Thursday, August 24, 2006

We're All Clearing Jungle Here

To be human is to engage in a long, laborious process of discovery. I've just started my third year of seminary at Southern Seminary in Louisville, KY, and I was struck by this simple truth today. It is the nature of humanity to have to struggle to learn. We don't download truths and concepts into our minds. We must effectively force them in there. Doubt me? Just ask a Hebrew student. You'll get the plain truth.

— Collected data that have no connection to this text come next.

/-- R127, R128: a running TWINIT compact, int completes with TWC(N, m) and TWS(N, m) in the first N entries
of the internal arrays, keeps the later entries, sets TWV and TWLOG2N, and touches no data memory. -/
def Obligations.TwinitInternalBuildsTheTable : Prop :=
  ∀ (s : State) (l : Latch) (raced : List Nat),
    s.Inv → s.phase = .run l raced → l.cmd = .twinit .compact .int →
    ∃ t, exec (.twinit .compact .int) s = .next t ∧ t.phase = .idle ∧
      t.status.done = true ∧ t.status.twv = true ∧ 2 ^ t.status.twlog2n.toNat = l.nsize.toNat ∧
      t.status.ovr = s.status.ovr ∧
      (∀ m, m < l.nsize.toNat →
        t.twramCos[m]? = some (Twiddle.coefWord (Twiddle.twc l.nsize.toNat m)) ∧
        t.twramSin[m]? = some (Twiddle.coefWord (Twiddle.tws l.nsize.toNat m))) ∧
      (∀ m, l.nsize.toNat ≤ m → t.twramCos[m]? = s.twramCos[m]? ∧ t.twramSin[m]? = s.twramSin[m]?) ∧
      SameRegisters s t ∧ SameFaultRecord s t ∧ SameOutside s t ∧ t.unobserved = s.unobserved ∧
      ∀ a, Memory.readByte t.mem a = Memory.readByte s.mem a

/-- R68: the frame of an external TWINIT: registers, fault record, internal table and host side stay, and
so does every byte outside the two table extents. -/
def Obligations.ExternalTwinitFrame : Prop :=
  ∀ (s t : State) (l : Latch) (raced : List Nat) (layout : Layout),
    s.Inv → s.phase = .run l raced → l.cmd = .twinit layout .ext →
    exec (.twinit layout .ext) s = .next t →
    SameRegisters s t ∧ SameFaultRecord s t ∧ SameTable s t ∧ SameOutside s t ∧
      t.status.ovr = s.status.ovr ∧ t.unobserved = l :: s.unobserved ∧
      ∀ a,
        (a < l.cosBase.toNat ∨ l.cosBase.toNat + tableLen layout l.nsize.toNat ≤ a) →
        (a < l.sinBase.toNat ∨ l.sinBase.toNat + tableLen layout l.nsize.toNat ≤ a) →
        Memory.readByte t.mem a = Memory.readByte s.mem a

/-- R129: the words TWINIT leaves depend on N, LAYOUT and TSEL alone: two runs of the same command on
latches with the same N leave the same words, entry by entry, whatever else differs. -/
def Obligations.TwinitIsDeterministic : Prop :=
  ∀ (s s' t t' : State) (l l' : Latch) (layout : Layout) (tsel : TSel),
    s.Inv → s'.Inv → s.phase = .run l [] → s'.phase = .run l' [] →
    l.cmd = .twinit layout tsel → l'.cmd = .twinit layout tsel → l.nsize = l'.nsize →
    exec (.twinit layout tsel) s = .next t → exec (.twinit layout tsel) s' = .next t' →
    match tsel with
    | .ext => ∀ i, 4 * i < tableLen layout l.nsize.toNat →
        Memory.readWord t.mem (l.cosBase.toNat + 4 * i) = Memory.readWord t'.mem (l'.cosBase.toNat + 4 * i) ∧
        Memory.readWord t.mem (l.sinBase.toNat + 4 * i) = Memory.readWord t'.mem (l'.sinBase.toNat + 4 * i)
    | .int => ∀ m, m < l.nsize.toNat →
        t.twramCos[m]? = t'.twramCos[m]? ∧ t.twramSin[m]? = t'.twramSin[m]?

/-! ## The coefficients -/

/-- R121: every cosine coefficient is the binary32 value nearest to the exact real cosine, ties to even,
an exact zero giving +0. -/
def Obligations.CosineCoefficientsAreCorrectlyRounded : Prop :=
  ∀ e m, 3 ≤ e → e ≤ 15 → m < 2 ^ e →
    (Twiddle.twc (2 ^ e) m).NearestEven (Real.cos (2 * Real.pi * m / 2 ^ e)) ∧
      (Real.cos (2 * Real.pi * m / 2 ^ e) = 0 → Twiddle.twc (2 ^ e) m = F32.zero)

/-- R122: every sine coefficient is the binary32 value nearest to the exact real sine, not its negation,
ties to even, an exact zero giving +0. -/
def Obligations.SineCoefficientsAreCorrectlyRounded : Prop :=
  ∀ e m, 3 ≤ e → e ≤ 15 → m < 2 ^ e →
    (Twiddle.tws (2 ^ e) m).NearestEven (Real.sin (2 * Real.pi * m / 2 ^ e)) ∧
      (Real.sin (2 * Real.pi * m / 2 ^ e) = 0 → Twiddle.tws (2 ^ e) m = F32.zero)

/-- R123, its table and its symmetries, for every legal N. -/
def Obligations.CoefficientTableAndSymmetries : Prop :=
  ∀ e, 3 ≤ e → e ≤ 15 →
    let N := 2 ^ e
    let one : Word := 0x3F800000
    let minusOne : Word := 0xBF800000
    (Twiddle.coefWord (Twiddle.twc N 0) = one ∧ Twiddle.coefWord (Twiddle.tws N 0) = 0) ∧
    (Twiddle.coefWord (Twiddle.twc N (N / 4)) = 0 ∧ Twiddle.coefWord (Twiddle.tws N (N / 4)) = one) ∧
    (Twiddle.coefWord (Twiddle.twc N (N / 2)) = minusOne ∧ Twiddle.coefWord (Twiddle.tws N (N / 2)) = 0) ∧
    (Twiddle.coefWord (Twiddle.twc N (3 * N / 4)) = 0 ∧
      Twiddle.coefWord (Twiddle.tws N (3 * N / 4)) = minusOne) ∧
    (∀ m, 0 < m → m < N → m ≠ N / 2 →
      Twiddle.twc N (N - m) = Twiddle.twc N m ∧ Twiddle.tws N (N - m) = F32.fneg (Twiddle.tws N m)) ∧
    (∀ m, m < N → Twiddle.twc (2 * N) (2 * m) = Twiddle.twc N m ∧
      Twiddle.tws (2 * N) (2 * m) = Twiddle.tws N m)

/-- R123, its bounds: no coefficient is a NaN, an infinity, a subnormal or -0, each lies in [-1, 1], and the
exact sum of squares is within 2*2^-24 + 2^-48 of 1. -/
def Obligations.CoefficientsLieOnTheUnitCircle : Prop :=
  ∀ e m, 3 ≤ e → e ≤ 15 → m < 2 ^ e →
    let c := Twiddle.twc (2 ^ e) m
    let t := Twiddle.tws (2 ^ e) m
    (∀ v ∈ [c, t], ∃ neg mag, v = .finite neg mag ∧ (mag.val = 0 → neg = false) ∧
      (mag.val = 0 ∨ 0x800000 ≤ mag.val) ∧ |v.toRat| ≤ 1) ∧
    |c.toRat ^ 2 + t.toRat ^ 2 - 1| ≤ 2 * (1 / 2 ^ 24) + 1 / 2 ^ 48

/-! ## Floating point -/

/-- R12: `fmul` of finite values is the correctly rounded product, subnormals kept, and its sign is the
exclusive or of the operands' signs, also for a product that is or rounds to zero (IEEE 754;
notes/assumptions/6.md). -/
def Obligations.FmulIsCorrectlyRounded : Prop :=
  ∀ (sa sb : Bool) (a b : Fin 0x7F800000),
    let x := F32.finite sa a
    let y := F32.finite sb b
    (F32.fmul x y).RoundsTo ((x.toRat : ℝ) * (y.toRat : ℝ)) ∧ negative (F32.fmul x y) = (sa ^^ sb)

/-- R12: `fadd` of finite values is the correctly rounded sum, subnormals kept; a sum that is exactly 0 is
-0 only if both operands are negative (IEEE 754; notes/assumptions/6.md). -/
def Obligations.FaddIsCorrectlyRounded : Prop :=
  ∀ (sa sb : Bool) (a b : Fin 0x7F800000),
    let x := F32.finite sa a
    let y := F32.finite sb b
    (F32.fadd x y).RoundsTo ((x.toRat : ℝ) + (y.toRat : ℝ)) ∧
      (x.toRat + y.toRat = 0 → F32.fadd x y = .finite (sa && sb) 0)

/-- R12: `fsqrt` of a finite value that is not below zero is the correctly rounded square root. -/
def Obligations.FsqrtIsCorrectlyRounded : Prop :=
  ∀ a : Fin 0x7F800000,
    (F32.fsqrt (.finite false a)).NearestEven (Real.sqrt ((F32.finite false a).toRat : ℝ))

/-- R13: the special values, with infinite operands and NaNs in every place, and that a NaN result may be any NaN
encoding and no other word. -/
def Obligations.SpecialValuesFollowIeee : Prop :=
  (∀ v, F32.fmul .nan v = .nan ∧ F32.fmul v .nan = .nan ∧ F32.fadd .nan v = .nan ∧
    F32.fadd v .nan = .nan ∧ F32.fsqrt .nan = .nan ∧ F32.fneg .nan = .nan) ∧
  (∀ n v, v.isZero = true → F32.fmul (.inf n) v = .nan ∧ F32.fmul v (.inf n) = .nan) ∧
  (F32.fadd (.inf false) (.inf true) = .nan ∧ F32.fadd (.inf true) (.inf false) = .nan) ∧
  (∀ m : Fin 0x7F800000, m.val ≠ 0 → F32.fsqrt (.finite true m) = .nan) ∧
  F32.fsqrt (.inf true) = .nan ∧ F32.fsqrt (.finite true 0) = .finite true 0 ∧
  F32.fsqrt (.inf false) = .inf false ∧
  (∀ n n', F32.fmul (.inf n) (.inf n') = .inf (n ^^ n')) ∧
  (∀ n n' (m : Fin 0x7F800000), m.val ≠ 0 →
    F32.fmul (.inf n) (.finite n' m) = .inf (n ^^ n') ∧ F32.fmul (.finite n' m) (.inf n) = .inf (n ^^ n')) ∧
  (∀ n, F32.fadd (.inf n) (.inf n) = .inf n) ∧
  (∀ n n' (m : Fin 0x7F800000),
    F32.fadd (.inf n) (.finite n' m) = .inf n ∧ F32.fadd (.finite n' m) (.inf n) = .inf n) ∧
  (∀ n m, F32.fneg (.inf n) = .inf (!n) ∧ F32.fneg (.finite n m) = .finite (!n) m) ∧
  (∀ x y : F32, x.isFinite = true → y.isFinite = true → 2 ^ 128 - 2 ^ 103 ≤ |x.toRat * y.toRat| →
    F32.fmul x y = .inf (decide (x.toRat * y.toRat < 0))) ∧
  (∀ x y : F32, x.isFinite = true → y.isFinite = true → 2 ^ 128 - 2 ^ 103 ≤ |x.toRat + y.toRat| →
    F32.fadd x y = .inf (decide (x.toRat + y.toRat < 0))) ∧
  (∀ w : Word, isNaNWord w = true ↔ ∃ c, bits c .nan = w)

/-- R11, R12: reading a word as a value and encoding it again gives the word back, unless it is a NaN. -/
def Obligations.EncodingRoundTrips : Prop :=
  (∀ (w : Word) c, isNaNWord w = false → bits c (f32 w) = w) ∧
  (∀ w : Word, isNaNWord w = true ↔ f32 w = .nan) ∧
  (∀ c v, f32 (bits c v) = v)

/-- R153, R154: the magnitude is never negative and never -0: it is +0, a positive finite value, +inf or a
NaN, and it does not depend on the sign convention of the imaginary part. -/
def Obligations.MagnitudeIsNeverNegative : Prop :=
  ∀ re im : F32,
    Sys2Proof.magnitude re im = F32.fsqrt (F32.fadd (F32.fmul re re) (F32.fmul im im)) ∧
    (Sys2Proof.magnitude re im = .nan ∨ Sys2Proof.magnitude re im = .inf false ∨
      ∃ m, Sys2Proof.magnitude re im = .finite false m) ∧
    Sys2Proof.magnitude re (F32.fneg im) = Sys2Proof.magnitude re im

/-- R164 (b), (c): where the squares of MAG overflow or underflow. -/
def Obligations.MagnitudeOverflowsAndUnderflows : Prop :=
  (∀ re s : F32, re.isFinite = true → s.isFinite = true → 2 ^ 64 ≤ |re.toRat| ∨ 2 ^ 64 ≤ |s.toRat| →
    magOf re s = .inf false) ∧
  (∀ re s : F32, re.isFinite = true → s.isFinite = true →
    |re.toRat| ≤ 1 / 2 ^ 75 → |s.toRat| ≤ 1 / 2 ^ 75 → magOf re s = F32.zero) ∧
  magOf (f32 0x5F000000) F32.zero = f32 0x5F000000 ∧ magOf (f32 0x1A800000) F32.zero = f32 0x1A800000

/-! ## The spectrum -/

/-- R155: a running CALC.S4 completes, each output word MAG of the left-to-right sums of its bin. -/
def Obligations.CalcS4WritesTheSpectrum : Prop :=
  ∀ (s : State) (l : Latch) (raced : List Nat) (layout : Layout) (tsel : TSel),
    s.Inv → s.phase = .run l raced → l.cmd = .calcS4 layout tsel →
    ∃ t, exec (.calcS4 layout tsel) s = .next t ∧ Completes s t ∧ WritesSpectrum leftSum l raced s t

/-- R156, R157: a running CALC.SP completes, each output word MAG of the horizontal sums of its bin's four
lanes. -/
def Obligations.CalcSpWritesTheSpectrum : Prop :=
  ∀ (s : State) (l : Latch) (raced : List Nat) (layout : Layout) (tsel : TSel),
    s.Inv → s.phase = .run l raced → l.cmd = .calcSp layout tsel →
    ∃ t, exec (.calcSp layout tsel) s = .next t ∧ Completes s t ∧ WritesSpectrum lanesSum l raced s t

/-- R158: a running CALC.BP completes, each output word MAG of the left-to-right sums of its bin. -/
def Obligations.CalcBpWritesTheSpectrum : Prop :=
  ∀ (s : State) (l : Latch) (raced : List Nat) (layout : Layout) (tsel : TSel),
    s.Inv → s.phase = .run l raced → l.cmd = .calcBp layout tsel →
    ∃ t, exec (.calcBp layout tsel) s = .next t ∧ Completes s t ∧ WritesSpectrum leftSum l raced s t

/-- R160, R161: the frame of every CALC: registers, fault record, internal table and host side stay, and so
does every byte outside the output buffer. -/
def Obligations.CalcFrame : Prop :=
  ∀ (s t : State) (l : Latch) (raced : List Nat) (i : Instr),
    s.Inv → s.phase = .run l raced → l.cmd = i → isCalc i = true → exec i s = .next t →
    SameRegisters s t ∧ SameFaultRecord s t ∧ SameTable s t ∧ SameOutside s t ∧
      t.status.ovr = s.status.ovr ∧ t.status.done = true ∧ t.busy = false ∧
      t.unobserved = l :: s.unobserved ∧
      SameMemoryOutside s t l.outBase.toNat (2 * l.nsize.toNat)

/-- R160: the previous contents of the output buffer are never read: two runs of a CALC from states that
differ only there leave the same bytes. -/
def Obligations.OldOutputIsNeverRead : Prop :=
  ∀ (s t t' : State) (m : List Host.Cell) (l : Latch) (i : Instr),
    s.Inv → s.phase = .run l [] → l.cmd = i → isCalc i = true →
    SameMemoryOutside s { s with mem := m } l.outBase.toNat (2 * l.nsize.toNat) →
    exec i s = .next t → exec i { s with mem := m } = .next t' →
    ∀ a, Memory.readByte t'.mem a = Memory.readByte t.mem a

/-- R159: CALC.BP and CALC.S4 compute the same magnitudes, bin by bin, for every size that is a multiple of
8. -/
def Obligations.BinParallelEqualsScalar : Prop :=
  ∀ (N : Nat) (x : Nat → F32) (c t : Nat → Nat → F32), N % 8 = 0 →
    spectrumBP N x c t = spectrumS4 N x c t

/-- R162: if every sample is +0 or -0 and every coefficient finite, every output word is 0 in every
strategy. -/
def Obligations.ZeroInputGivesZeroOutput : Prop :=
  ∀ (N : Nat) (x : Nat → F32) (c t : Nat → Nat → F32),
    (∀ n, n < N → (x n).isZero = true) →
    (∀ k n, k < N / 2 → n < N → (c k n).isFinite = true ∧ (t k n).isFinite = true) →
    ∀ strategy ∈ [spectrumS4 N x c t, spectrumSP N x c t, spectrumBP N x c t],
      ∀ v ∈ strategy, ∀ nan, bits nan v = 0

It didn't have to be this way. It's just the way it is. God made us, in a sense, dumb. Or to be more polite, it is as if he dropped us in the middle of a dense jungle and said, "Clear it." From that point on, the process of learning and acquiring knowledge is one arduous trek through the jungle. Today we clear a patch; tomorrow we'll clear more. The cycle goes on; the knowledge slowly builds; the hours quickly pass; and then our journey is over. So much work for so many days simply to clear a little spot. Here's eight hours for ten verses of Hebrew. Here's twenty hours to do required reading for a certain class. When it's all over, hopefully we retain at least a small portion--hopefully the jungle doesn't grow back too quickly. Through it all, we are strengthened, tested, and changed. It didn't have to be this way. But it is a fruitful process nonetheless.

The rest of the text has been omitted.